By Shawn Regan
---- — HAVERHILL — The late Theodore A. Pelosi Jr., Haverhill’s mayor for six years and a city councilor for two decades before that, is the gold standard for city government and local politics, according to city councilors and four former mayors.
The council’s City Hall meeting room was named the Theodore A. Pelosi Jr. City Council Chambers in a ceremony last night attended by friends and family of the late mayor, who died in March 2012 at age 85.
Pelosi, a political icon and lifelong resident who graduated from Haverhill High School in 1944, was a fixture in local government in the 1960s, ’70s, ’80s and ’90s. He was the city’s first Italian-American mayor, the first mayor to serve three consecutive terms and the longest council president in Haverhill’s history.
The council approved Mayor James Fiorentini’s proposal to name its chambers after Pelosi in September, but put off the ceremony until last night.

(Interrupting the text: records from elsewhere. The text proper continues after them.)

/-- ATOM and ACAS: the warp's pending writes first, then each thread's operation in ascending index (R327). -/
def State.rmwForm (s : State) (f : MForm) (z : Nat) (act : State → Nat → Home → State × ThreadOut) : Out :=
  let k := rmwKind f z
  s.release fun s => s.ordered f.order (s.scopeOf f k) fun s =>
    match s.rmwReady (s.homes f k (s.accThreads f)).1 with
    | some (h, s) => .next (s.wait h)
    | none => s.access f k act

/-- ATOM (R323). -/
def execAtom (op : AtomOp) (f : MForm) (s : State) : Out :=
  let df := f.df.toNat
  let ty := dfType df
  let z := dfSize df
  s.rmwForm f z fun s t h =>
    let old := leNat (s.readHome h z)
    let c := (s.rdReg t f.c ty.wide).toNat % 2 ^ ty.width
    (s.rmwAt h (leBytes z (atomOp op ty.signed ty.width old c)), { thread := t, ws := wrReg f.dst t ty.wide (intBits ty (intOf ty old)) })

/-- ACAS (R324): no write when old differs. -/
def execAcas (f : MForm) (s : State) : Out :=
  let df := f.df.toNat
  let ty := dfType df
  let z := dfSize df
  s.rmwForm f z fun s t h =>
    let old := leNat (s.readHome h z)
    let e := (s.rdReg t f.dst ty.wide).toNat % 2 ^ ty.width
    let c := (s.rdReg t f.c ty.wide).toNat % 2 ^ ty.width
    let s' := if old = e then s.rmwAt h (leBytes z c) else s.rmwKeep h z
    (s', { thread := t, ws := wrReg f.dst t ty.wide (intBits ty (intOf ty old)) })

/-- A reduction: at its home later for device memory, at once elsewhere (R325, R326). op, df and cls as Pend keeps them. -/
def State.reduce (s : State) (h : Home) (op df cls z : Nat) (x : W64) : State :=
  match h with
  | .mem va pa _ =>
    let p := { s.pendWrite va pa (List.replicate z 0) with red := some (op, df, cls, x) }
    if paSpace pa == .hbm then { s.touch h true with pend := s.pend ++ [p] } else (s.touch h true).performWrite p
  | h =>
    let old := leNat (s.readHome h z)
    if 0x80 ≤ df then s.writeLocal h (leBytes z (atomOp (redAtom (redOfNat op)) (df % 2 == 0) (8 * z) old (x.toNat % 2 ^ (8 * z))))
    else
      let b := s.cls cls
      let r := fredOp (fredOfNat op) b old (classRead b x.toNat)
      (s.writeLocal h (leBytes z r.out)).count s.cTask cls r.satc r.unfc r.flg.breach

/-- RED (R325). -/
def execRed (op : RedOp) (f : MForm) (s : State) : Out :=
  let df := f.df.toNat
  let z := dfSize df
  s.ordered f.order (s.scopeOf f (rmwKind f z)) fun s => s.afterOwn f (rmwKind f z) fun s => s.access f (rmwKind f z) fun s t h =>
    (s.reduce h op.code df 0 z (s.rdReg t f.c (dfType df).wide), { thread := t })

/-- FRED (R326): a DF that names another format than the class's traps FRFMT at issue. -/
def execFred (op : FredOp) (f : MForm) (s : State) : Out :=
  let df := f.df.toNat
  let fm := (s.cls f.cls.toNat).fmt
  if df ≠ 0 ∧ df ≠ fm then s.trapT 0x19 df (s.active f.grd)
  else
    let z := fmtBits fm / 8
    s.ordered f.order (s.scopeOf f (rmwKind f z)) fun s => s.afterOwn f (rmwKind f z) fun s => s.access f (rmwKind f z) fun s t h =>
      (s.reduce h op.code 0 f.cls.toNat z (s.rdReg t f.c false), { thread := t })
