-- ==== Sys2Proof/Machine/Record.lean ====
section
/-! DEFINITION. The team record: halting a team for a save, the record's bytes, and a team read back from one (spec/18 R363, R368 to R371; spec/07 R177; spec/10 R246). Fields whose place in the record the spec leaves open stand as log 25 says. -/

namespace Sys2Proof.Machine

open Sys2Proof

/-- Zero bytes up to n. -/
def padTo (n : Nat) (bs : List Byte) : List Byte := bs ++ List.replicate (n - bs.length) 0

/-! Halting (R363, R177). -/

/-- The rill contexts of a team that run a thread, by warp and thread index (R377). -/
def State.awayOf (s : State) (k : Nat) : List Nat :=
  sortOn (fun c => 32 * (s.rill c).warp + (s.rill c).thread) (s.rills.filterMap fun c => if c.2.used ∧ ¬c.2.mirror ∧ c.2.team = k then some c.1 else none)

/-- Away threads stand in the warp, at their present PCs (R177). -/
def State.bringHome (s : State) (k : Nat) : State := (s.awayOf k).foldl (fun s c => s.recallRill c (s.rill c).pc none) s

/-- Groups whose every thread has parked are released: a release of the cyc of the halt is kept (R368, R377). -/
def Warp.releaseReady (w : Warp) : Warp :=
  (((w.inSt .parked).map fun t => (w.thread t).pc).eraseDups).foldl (fun w x => if w.releasable x then w.releaseAt x (w.awaitSet x) none else w) w
/-- What a halt takes from a warp: its fault stop, rejoin timers, lookahead windows and refetched lines (R177, R253). Waits and accesses already performed stay: the team may resume at its boundary (R253, R363, R367). -/
def Warp.halt (w : Warp) : Warp :=
  { w with path := w.path.map (fun c => (c.1, { c.2 with refetched := false })), timers := [], fault := none, look := [] }
/-- A saved path reissues its instruction: of its wait only its arrival at a group stays (R341, R368). -/
def Hold.reissue : Hold → Hold | .group g n => .group g n | _ => .none
/-- What a save takes from a warp: waits, and pending traps, whose threads stand at the instruction (R177, R341, R357). -/
def Warp.reissue (w : Warp) : Warp :=
  { (w.modThreads threads32 fun th => { th with pend := none, held := th.held.reissue }) with
    path := w.path.map fun c => (c.1, { c.2 with hold := c.2.hold.reissue }) }
/-- Chunks of the team's copies that await their CXL completions: a save waits for them (R363, R411). -/
def Team.chunksOut (t : Team) : Bool := t.copies.any fun c => !c.sent.isEmpty

/-- The units of a cluster that perform an operation of team k. -/
def Engine.unitsOf (e : Engine) (k : Nat) : List MxUnit :=
  [MxUnit.array, .conversion, .tile].filter fun u => match e.running u with | some (x, _) => x == k | none => false

/-- A granted operation of team k completes; the array's next one with it. -/
def State.finishGranted (s : State) (k : Nat) : State :=
  let m := coreClus (s.team k).core
  let one (s : State) (u : MxUnit) : State :=
    match (s.engine m).running u with
    | some (x, rv) => if x = k then (s.mxComplete x rv (s.engine m).heldQ).modEngine m fun e => e.release u else s
    | none => s
  let s := [MxUnit.array, .conversion, .tile, .array].foldl one s
  match (s.engine m).arrayNext with
  | some (x, rv) => if x = k then (s.mxComplete x rv (s.engine m).shadowQ).modEngine m fun e => { e with arrayNext := none, shadow := {}, shadowQ := [] } else s
  | none => s
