/-! SAVEPOOL (R453). -/

/-- Ranges of the records that a virtual device's teams hold. -/
def State.heldRanges (s : State) (v : Nat) : List (Nat × Nat) := s.teams.filterMap fun c => if c.2.vdev = v then c.2.record else none
/-- The next 64-byte boundary. -/
def poolUp (a : Nat) : Nat := (a + 63) / 64 * 64
/-- The free stretches of a device's pool, {start, end}, each from a 64-byte boundary. -/
def State.poolGaps (s : State) (v : Nat) : List (Nat × Nat) :=
  let x := s.vdev v
  let held := s.heldRanges v
  let lo := x.saveBase.toNat
  let hi := lo + x.saveSize.toNat
  let starts := (sortOn id ((lo :: held.map fun r => r.1 + r.2).map poolUp)).eraseDups
  (starts.map fun a => (a, (held.filter fun r => decide (a < r.1 + r.2)).foldl (fun m r => min m r.1) hi)).filter fun g => decide (lo ≤ g.1 ∧ g.1 < g.2)
/-- Ranges at once for several records {team, size} in free stretches, where any assignment gives every one a range. -/
def allocIn (gaps : List (Nat × Nat)) : List (Nat × Nat) → Option (List (Nat × Nat))
  | [] => some []
  | (k, n) :: r => (List.range gaps.length).findSome? fun i =>
    let g := gaps.getD i (0, 0)
    if g.1 + n ≤ g.2 then (allocIn (gaps.set i (poolUp (g.1 + n), g.2)) r).map fun l => (k, g.1) :: l else none
/-- The records of halted teams of a device are all given a range, or none is. -/
def State.allocAll (s : State) (ts : List Nat) : Option State :=
  match ts with
  | [] => some s
  | k :: _ => (allocIn (s.poolGaps (s.team k).vdev) (ts.map fun k => (k, (s.team k).recordSize))).map fun l =>
      l.foldl (fun s x => s.modTeam x.1 fun t => { t with record := some (x.2, t.recordSize) }) s
/-- A team's record is written to its range (R360: a fault takes a slot, once; an unreachable peer, of which R255 has no TFAULT, takes none: log 119); one that was still to be read stands there already. -/
def State.writeRecord (s : State) (k : Nat) : Except State State :=
  let t := s.team k
  match t.record with
  | none => .ok s
  | some (a, _) =>
    if s.restoring k then .ok s
    else match s.devWrite (coreDie t.core) t.vdev a (s.recordOf k) with
    | .ok s => .ok s
    | .error .xbar => .error s
    | .error f =>
      let slot : FSlot := { used := true, by_ := .save k, kind := f.kind, va := a, cause := f.cause, pa := (match f with | .poison p _ => p | _ => 0), walk := (match f with | .poison _ w => w | _ => false) }
      .error (s.modDie (coreDie t.core) fun x => { x with faultQ := x.faultQ ++ [slot] })
/-- A save fault of a team waits for its slot or its action. -/
def State.saveFault (s : State) (k : Nat) : Bool :=
  let of (b : FaultBy) : Bool := match b with | .save t => t == k | _ => false
  s.dies.any fun d => d.2.fslots.any (fun x => of x.2.by_) || d.2.faultQ.any fun x => of x.by_

/-! Leaving a core. -/

/-- A team leaves its core and waits to be placed again, with its gang. -/
def State.vacate (s : State) (k : Nat) (f : Team → Team) : State :=
  let t := s.team k
  let s := s.removeTeam k
  let s := { s with teams := Cells.set {} s.teams k (f { t with st := .saved, halted := false, asked := false, draining := none, tileTicket := none, started := s.cyc - t.started }) }
  s.modLaunch t.task fun l => { l with saved := if l.saved.contains t.gang then l.saved else l.saved ++ [t.gang] }
/-- A saved team's warps reissue what their paths waited in. -/
def Team.reissue (t : Team) : Team := { t with warps := t.warps.map fun w => (w.1, w.2.reissue) }
/-- A team whose record is written is saved; its TEVT stands in the record. -/
def State.saveOut (s : State) (k : Nat) : State := s.vacate k fun t => { t.reissue with tilesDue := [], tevt := 0 }
/-- A team is saved with no record in the pool: the part keeps it whole (log 29). -/
def State.stash (s : State) (k : Nat) : State :=
  let due := (s.team k).heldTiles.map fun n => (n, { (s.tileVal k n) with owner := none })
  s.vacate k fun t => { t.reissue with record := none, tilesDue := due, tiles := t.tiles.map fun c => (c.1, { c.2 with held := none }) }

/-- Fresh values that the spec leaves open (log 28). -/
def State.fresh (s : State) : W64 × State := (Config.freeWord s.free, { s with free := s.free + 1 })
/-- A warp at a FLUSH restart (R190): one path at the region entry. q0 to q3 and VSTAT, which the spec does not give, are free values. -/
def State.flushWarp (s : State) (k w : Nat) : State :=
  let x := s.warp k w
  if x.ended then s
  else
    let l := (s.task (s.team k).task).launch
    let (fq, s) := s.fresh
    let base := s.free
    let s := { s with free := s.free + 32 }
    let live := maskList x.idemMask
    let n := newWarp l.adm
    let th := threads32.foldl (fun m t => Cells.set {} m t ({ st := if live.contains t then .pathed else .exited, vstat := (Config.freeWord (base + t)).truncate 32 &&& 0x37F } : Thread)) []
    s.modWarp k w fun x => { n with
      th := th, q := (List.range 4).foldl (fun m i => Cells.set false m i (fq.getLsbD i)) [], hwm := x.hwm, pages := x.pages,
      path := Cells.set {} [] 0 { valid := true, pc := x.idem.getD 0, mask := x.idemMask } }
/-- FLUSH (R365): the team restarts at its region entry when it is placed again. -/
def State.flushTeam (s : State) (k : Nat) : State :=
  let s := s.haltTeam k
  let s := (List.range (s.team k).wpt).foldl (fun s w => s.flushWarp k w) s
  s.vacate k fun t => { t with
    record := none, spad := [], rv := [], rvCyc := [], ch := [], stat := [], tevt := 0, copies := [], batch := [], nb := [], rangeCls := [], tiles := [], sd := [], tilesDue := [],
    tl := t.tl.map fun c => (c.1, { c.2 with done := c.2.iss, early := [] }) }

/-! Slice ends (R115, R366, R367). -/

/-- A virtual device is runnable (R115). -/
def State.runnable (s : State) (v : Nat) : Bool :=
  (s.vdev v).weight != 0 && s.tasks.any fun c => c.2.vdev == v && (c.2.st == .ready || c.2.st == .dispatched || c.2.st == .running)
/-- Virtual devices of a partition. -/
def State.partVdevs (s : State) (p : Nat) : List Nat := (List.range 16).filter fun v => (s.vdev v).partId == p
/-- Runnable devices of a partition. -/
def State.partRunnable (s : State) (p : Nat) : List Nat := (s.partVdevs p).filter s.runnable
/-- SUMW of a partition. -/
def State.sumW (s : State) (p : Nat) : Nat := (s.partRunnable p).foldl (fun n v => n + (s.vdev v).weight) 0
/-- Credits before a choice. -/
def State.creditAll (s : State) (p : Nat) : State :=
  (s.partVdevs p).foldl (fun s v => s.modVdev v fun x => if s.runnable v then { x with credit := x.credit + x.weight } else { x with credit := 0, defer := false }) s
/-- The device that a partition chooses: the deferred one, else the greatest credit, the lowest number on ties. -/
def State.chooseVdev (s : State) (p : Nat) : Option Nat :=
  let rs := s.partRunnable p
  match rs.find? fun v => (s.vdev v).defer with
  | some v => some v
  | none => rs.foldl (fun b v => match b with | none => some v | some u => if (s.vdev u).credit < (s.vdev v).credit then some v else some u) none
/-- Placed teams of a virtual device. -/
def State.placedOf (s : State) (v : Nat) : List Nat := s.teamKeys.filter fun k => (s.team k).vdev == v && (s.team k).placed
/-- Outgoing teams of a partition: the holder's. -/
def State.outgoing (s : State) (p : Nat) : List Nat := match (s.part p).holder with | some h => s.placedOf h | none => []
/-- Dies of a partition. -/
def State.partDies (s : State) (p : Nat) : List Nat := (List.range 4).filter fun d => (List.range 18).any fun i => s.clusPart (18 * d + i) == p
/-- A team at a slice end is flushed and not saved (R363). -/
def State.flushesAtEnd (s : State) (k : Nat) : Bool :=
  let t := s.team k
  t.region.isSome && (s.die (coreDie t.core)).flesc.getLsbD t.vdev
/-- The incoming device takes the slice, a dispatch opportunity on every die (R108, R115, R366). -/
def State.takeSlice (s : State) (p : Nat) (w : Option Nat) (sum : Nat) : State :=
  let old := (s.part p).holder
  let s := s.modPart p fun x => { x with holder := w, switching := none, missed := [] }
  let opp (v n : Nat) (m : Cells Nat) : Cells Nat := (List.range 4).foldl (fun m d => Cells.set 0 m (16 * d + v) n) m
  let s := match old with | some v => { s with opps := opp v 0 s.opps } | none => s
  let s := match w with | some v => { s with opps := opp v (b2n !s.gdisp v) s.opps } | none => s
  let s := (s.partDies p).foldl (fun s d => s.modDie d fun x => { x with swConsec := 0 }) s
  match w with
  | some v => s.modVdev v fun x => { x with credit := x.credit - sum, defer := false }
  | none => s
/-- One more team handled by a guest request: saved, drained, flushed, resumed (R363). -/
def State.preqCount (s : State) (k : Nat) (f : Nat × Nat × Nat × Nat → Nat × Nat × Nat × Nat) : State := s.modLaunch k fun l => { l with preqCnt := f l.preqCnt }
/-- One more saved. -/
def cntSaved (c : Nat × Nat × Nat × Nat) : Nat × Nat × Nat × Nat := (c.1 + 1, c.2)
/-- One more flushed. -/
def cntFlushed (c : Nat × Nat × Nat × Nat) : Nat × Nat × Nat × Nat := (c.1, c.2.1, c.2.2.1 + 1, c.2.2.2)
/-- One more resumed. -/
def cntResumed (c : Nat × Nat × Nat × Nat) : Nat × Nat × Nat × Nat := (c.1, c.2.1, c.2.2.1, c.2.2.2 + 1)
/-- A guest request has not handled a team yet: it saves it, or lets it drain. -/
def Team.inRequest (t : Team) : Bool := t.asked || t.draining.isSome
/-- A halted team leaves its core: saved when it has a record, else flushed. A guest request that has still to handle it counts it so (R363, log 29). -/
def State.leave (s : State) (k : Nat) : State :=
  let t := s.team k
  let s := if t.inRequest then s.preqCount t.task (if t.record.isSome then cntSaved else cntFlushed) else s
  if s.restoring k then s.vacate k id else if t.record.isSome then s.saveOut k else s.flushTeam k
/-- Some team still awaits completions of copy chunks that are in flight (R363, R411). -/
def State.chunksOut (s : State) (ts : List Nat) : Bool := ts.any fun k => (s.team k).chunksOut
/-- A switch starts (R366): outgoing teams halt and their records are given ranges; without room for all of them every die with a record to write misses (R367). One that is still to be read has none to write. -/
def State.startSwitch (s : State) (p : Nat) (w : Option Nat) (sum : Nat) : State :=
  let ts := s.outgoing p
  if ts.isEmpty then s.takeSlice p w sum
  else
    let s := ts.foldl State.haltTeam s
    let save := ts.filter fun k => !s.flushesAtEnd k && (s.team k).record.isNone
    let s := s.modPart p fun x => { x with switching := some (w, sum), deadline := s.ns.toNat + 50000, missed := [] }
    match s.allocAll save with
    | some s => s
    | none => s.modPart p fun x => { x with missed := ((ts.filter fun k => !s.flushesAtEnd k && !s.restoring k).map fun k => coreDie (s.team k).core).eraseDups }
/-- A partition's choice at a tick. -/
def State.tickPart (s : State) (p : Nat) : State :=
  if (s.part p).switching.isSome then s
  else
    let s := s.creditAll p
    let w := s.chooseVdev p
    let sum := s.sumW p
    if w = (s.part p).holder then (match w with | some v => s.modVdev v fun x => { x with credit := x.credit - sum } | none => s)
    else s.startSwitch p w sum
/-- SWITCH_TICK (R113 to R115), when its time has come. -/
def execSwitchTick (s : State) : Out :=
  if s.ns.toNat < s.nextTick then .next s
  else
    let s := { s with nextTick := s.nextTick + s.swtick * 1000 }
    let s := (List.range 4).foldl State.exitGuest s
    let s := { s with vdevs := s.vdevs.map fun c => (c.1, { c.2 with cfg := c.2.cfgW }) }
    .next ((List.range 8).foldl State.tickPart s)
/-- PARTITION_CHOOSE (R115): a holder that is not runnable gives up its slice; a partition without one chooses at once. -/
def execPartitionChoose (part : Nat) (s : State) : Out :=
  let x := s.part part
  if x.switching.isSome then .next s
  else
    let gone := match x.holder with | some h => !s.runnable h && (s.placedOf h).isEmpty | none => false
    let s := if gone then s.modPart part fun x => { x with holder := none } else s
    if (s.part part).holder.isSome ∨ (s.partRunnable part).isEmpty then .next s
    else
      let s := s.creditAll part
      .next (s.startSwitch part (s.chooseVdev part) (s.sumW part))
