/-- The list of a restored task: the one whose slot holds its handle in the target's memory, else 0 (log 32). -/
def State.listOf (s : State) (v : Nat) (h seq : Nat) : Nat :=
  ((List.range 16).find? fun l => let x := (s.vdev v).list l
    (x.en || x.lbase != 0) && (match s.devRead x.hdie v (x.slot seq + 0x30) 8 with | .ok (bs, _) => fieldAt bs 0 8 == h | .error _ => false)).getD 0
/-- Numbers of a record's collective counters that are not complete: GSYNC.nb in the present phase of the team's first group, as the image names no group (log 32). -/
def State.nbFrom (s : State) (k num : Nat) (b : List Byte) : List GsyncNb :=
  let l := (s.task k).launch
  let g := (l.adm.groups.getD num []).headD 0
  (List.range 8).flatMap fun n =>
    let c := tlFrom (slice b (0x1100 + 32 * n) 32)
    if c.owner = 4 then (List.range (c.iss.toNat - c.done.toNat)).map fun i => { group := g, phase := (Cells.get {} l.groups g).phase, tl := n, num := c.done.toNat + 1 + i } else []
/-- The arrivals that a restored team's numbers in progress stand for, as its first warps': the image does not say whose they are (log 32). A path that waited arrives again by itself. -/
def State.nbArrive (s : State) (k num wpt : Nat) (nb : List GsyncNb) : State :=
  match nb with
  | [] => s
  | b :: _ => s.modLaunch k fun l => { l with
      groups := Cells.modify {} l.groups b.group fun p => { p with arrived := p.arrived ++ (List.range (min nb.length wpt)).map fun w => (num, w) } }
/-- A restored team, kept by the part until its gang is placed, with PRIV's pages in its private page lists (log 32). -/
def State.putTeam (s : State) (v k g i : Nat) (b : List Byte) : State :=
  let n := s.nextTeam
  let x := s.teamBase v k g i
  let nb := s.nbFrom k x.num b
  let s := ({ s with teams := Cells.set {} s.teams n { x with nb := nb }, nextTeam := n + 1 } : State).nbArrive k x.num x.wpt nb
  let s := (List.range x.wpt).foldl (fun s w => s.addPages n w (((s.task k).launch.adm.priv + 2047) / 2048)) s
  let t := s.teamFrom n b (s.nextUnit v)
  let s := s.modTeam n fun _ => { t with st := .saved, record := none }
  if t.allEnded then s.modLaunch k fun l => { l with endedTeams := l.endedTeams ++ [t.num] } else s
/-- A running update waits, dispatched, for its conservator, to go on at its PC with its registers (R439). -/
def State.putUpd (s : State) (k : Nat) (b : List Byte) : State :=
  let secs := ((s.stk ((s.task k).upd.cons / 16)).undo.filter fun r => r.task == (s.handleOf k).toNat).map fun r => r.pa / 32
  let cv := (List.range 16).foldl (fun m i => lanes64.foldl (fun m l => Cells.set 0 m (64 * i + l) (BitVec.ofNat 32 (fieldAt b (384 + 256 * i + 4 * l) 4))) m) []
  s.modTask k fun t => { t with
    st := .dispatched, upd := { t.upd with
      logged := secs, written := secs, nlog := secs.length, resume := some (cv, fieldAt b 4544 4), nflags := BitVec.ofNat 32 (fieldAt b 4548 4),
      ca := (List.range 8).map fun i => BitVec.ofNat 64 (fieldAt b (4480 + 8 * i) 8) } }
/-- A task of an image installed under its own handle. -/
def State.putTask (s : State) (v : Nat) (b : List Byte) : State :=
  let h := fieldAt b 8 8
  let k := h % 65536
  let seq := fieldAt b 0x18 4
  let r := parseTask (slice b 16 64) seq
  let list := s.listOf v h seq
  let st : TaskSt := match fieldAt b 4 1 with | 0 => .waiting | 1 => .ready | 2 => .dispatched | 3 => .running | _ => .retired
  let s := if fieldAt b 0x50 8 = 128 then s.modTask k fun _ => {}
    else if r.kind = 2 then (match s.updRead (taskDie k) v (slice b 128 256) with | .ok (u, s) => s.modTask k fun _ => { upd := u } | .error c => s.modTask k fun _ => { status := c })
    else s.launchFrom v k b
  let bad := (s.task k).status ≠ 0
  let s := s.modTask k fun t => { t with
    st := if bad then .complete else st, gen := BitVec.ofNat 32 (h / 65536), vdev := v, list := list, trec := r, npred := r.npred + b2n (list == 15), rcvd := fieldAt b 5 1, order := s.nextOrder }
  let s : State := { (s.modList v list fun x => { x with notRetired := x.notRetired ++ [seq] }) with nextOrder := s.nextOrder + 1 }
  let s := if (s.task k).st = .ready then s.opportune (taskDie k) v else s
  if bad ∨ fieldAt b 0x50 8 = 128 then s
  else if r.kind = 2 then (if st = .running then s.putUpd k b else s)
  else (lsectFrom b).blocks.foldl (fun s x => (List.range x.2.2.length).foldl (fun s i => s.putTeam v k x.2.1 i (x.2.2.getD i (0, [])).2) s) s
/-- An image that passed its checks is installed. -/
def State.install (s : State) (v : Nat) (b : List Byte) : State :=
  let f (o n : Nat) := fieldAt b o n
  let w (o : Nat) : W64 := BitVec.ofNat 64 (f o 8)
  let nu := f 0x54 4
  let ne := f 0x58 4
  let ts := 1024 + 64 * nu + 8 * ne
  let sealedN := f 0x110 8
  let s := s.modVdev v fun x => { x with
    frozen := false, credit := (w 0x388).toInt, defer := f 0x390 1 == 1,
    lists := (List.range 16).foldl (fun m l =>
      let o := 0x280 + 16 * l
      let c := f (o + 8) 4
      let hd : W32 := BitVec.ofNat 32 (f (o + 12) 4)
      Cells.set {} m l { lbase := w o, lsz := bits c 20 16, hdie := bits c 13 12, prio := bits c 11 8, en := natBit c 0, head := hd, tail := hd }) [] }
  let s := (List.range ne).foldl (fun (s : State) i =>
    let e := f (1024 + 64 * nu + 8 * i) 8
    s.modList v (e % 16) fun x => { x with window := Cells.set (0, false) x.window (bits e 35 4 % 4096) (bits e 47 40, false) }) s
  let s := s.modRp v fun r => { r with
    cur := w 0x108, sealedN := w 0x110, dig := w 0x118, base := w 0x120, task := w 0x128, keptAddr := w 0x130, keptTask := if (w 0x108).getLsbD 62 then slice b 0x138 64 else [],
    slots := if sealedN = 0 then r.slots else Cells.set [] r.slots (sealedN % 2) (slice b 0x180 256), armer := none, covered := [] }
  let s := (List.range nu).foldl (fun (s : State) i =>
    let e := slice b (1024 + 64 * i) 64
    s.pushUndo (fieldAt e 0 8 / 32) (fieldAt e 16 8) v (BitVec.ofNat 32 (fieldAt e 8 4)) (slice e 32 32)) s
  let s := (cutTasks (f 0x50 4) ts (b.drop ts)).foldl (fun s x => s.putTask v x.2) s
  -- which launches had written under the point the image does not say: each admitted one covers it (log 32)
  let hs := ((s.liveTasks v).filter fun k => (s.task k).launch.admitted).map fun k => (s.handleOf k).toNat
  s.modRp v fun r => { r with covered := if r.isOpen || r.sealing then hs else [] }
/-- RESTORED to the device's queue and the host's. -/
def State.restored (s : State) (v status off : Nat) : State := (s.qEnd status).postBoth 0x55 v (status + off * 2 ^ 64)
/-- RESTORE (R439), when commanded. -/
def execRestoreImage (vdev : Nat) (s : State) : Out :=
  if !s.qBusy 3 vdev then .next s
  else
    match s.devRead 0 vdev s.qaddr.toNat 256 with
    | .error _ => .next (s.restored vdev 1 0)
    | .ok (h, s) =>
      match s.devRead 0 vdev s.qaddr.toNat (max 1024 (min (fieldAt h 8 8) (2 ^ 40))) with
      | .error _ => .next (s.restored vdev 1 8)
      | .ok (b, s) =>
        match firstBad (s.imageChk vdev b) with
        | some (off, _) => .next (s.restored vdev 1 off)
        | none => .next ((s.install vdev b).restored vdev 0 0)

end Sys2Proof.Machine
end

Fiorentini, most city councilors and four former mayors attended the ceremony, recalling their memories of Pelosi and telling stories about his long political career.
After they spoke, the meeting moved to the hallway outside the chambers where Pelosi’s wife Patricia unveiled a photograph of her husband.
“He spent many years and energy to serve the people of Haverhill and he loved every minute of it,” Patricia Pelosi said of her husband of 60 years. ‘I’m sure he’s looking down on us tonight and smiling.”
Joining Patricia Pelosi were the Pelosis’ daughters Felice and her husband Peter Beil; Claudia and her husband Peter Cuddy; and their son Andrew and his wife Allison. The Pelosis’ other son Francis and his wife Dorothy live in Florida and were unable to make it to last night’s ceremony.
Also attending the ceremony were former Haverhill mayors John Guerin, James Rurak, William Ryan and James Waldron.
“No one ever had the city’s best interest in mind more than Ted Pelosi,” Rurak said.
Ryan said he ran against Pelosi twice, winning once and losing once.
“He was a terrific person and the sharpest dresser,” Ryan said. “Ted was always very involved in the city and his word was his bond. If he told you he was on your side, you could count on him. But his first obligation was always to the people and the city. He was wicked friendly, but he was no political slouch either.”
Guerin and veteran councilors Robert Scatamacchia, William Macek and John Michitson said they grew up listening to Pelosi and that he inspired them to run for elected office.
“He was the embodiment of integrity,” said Guerin, who served with Pelosi as a freshman councilor. “He showed me that you can go through the raucousness of politics and still have integrity. I can’t think of a more appropriate tribute to Mayor Pelosi than to name the council chambers after him. He’s the gold standard of Haverhill city government.”
Michitson said councilors of the 1960s, ‘70s and ‘80s were his heroes growing up.
“And Ted was the leader of the pack,” Michitson said. “And because of it, Haverhill is a much better place today.”
Councilor Mayor Ellen Daly O’Brien said Pelosi also set the standard for civility among councilors.
“He set the example of how we can all get along to get things done,” Daly O’Brien said.
Pelosi also served the city for many years after he retired from elected politics. At various times he was on the Council of Aging board, the Bradford Historic Commission and other committees.
A veteran of the Navy who achieved the rank of lieutenant, Pelosi worked for Western Electric for 30 years, retiring in 1982 as a quality control engineer.
“Mayor Pelosi was a great American, a great mayor and a great city council president,” Fiorentini said.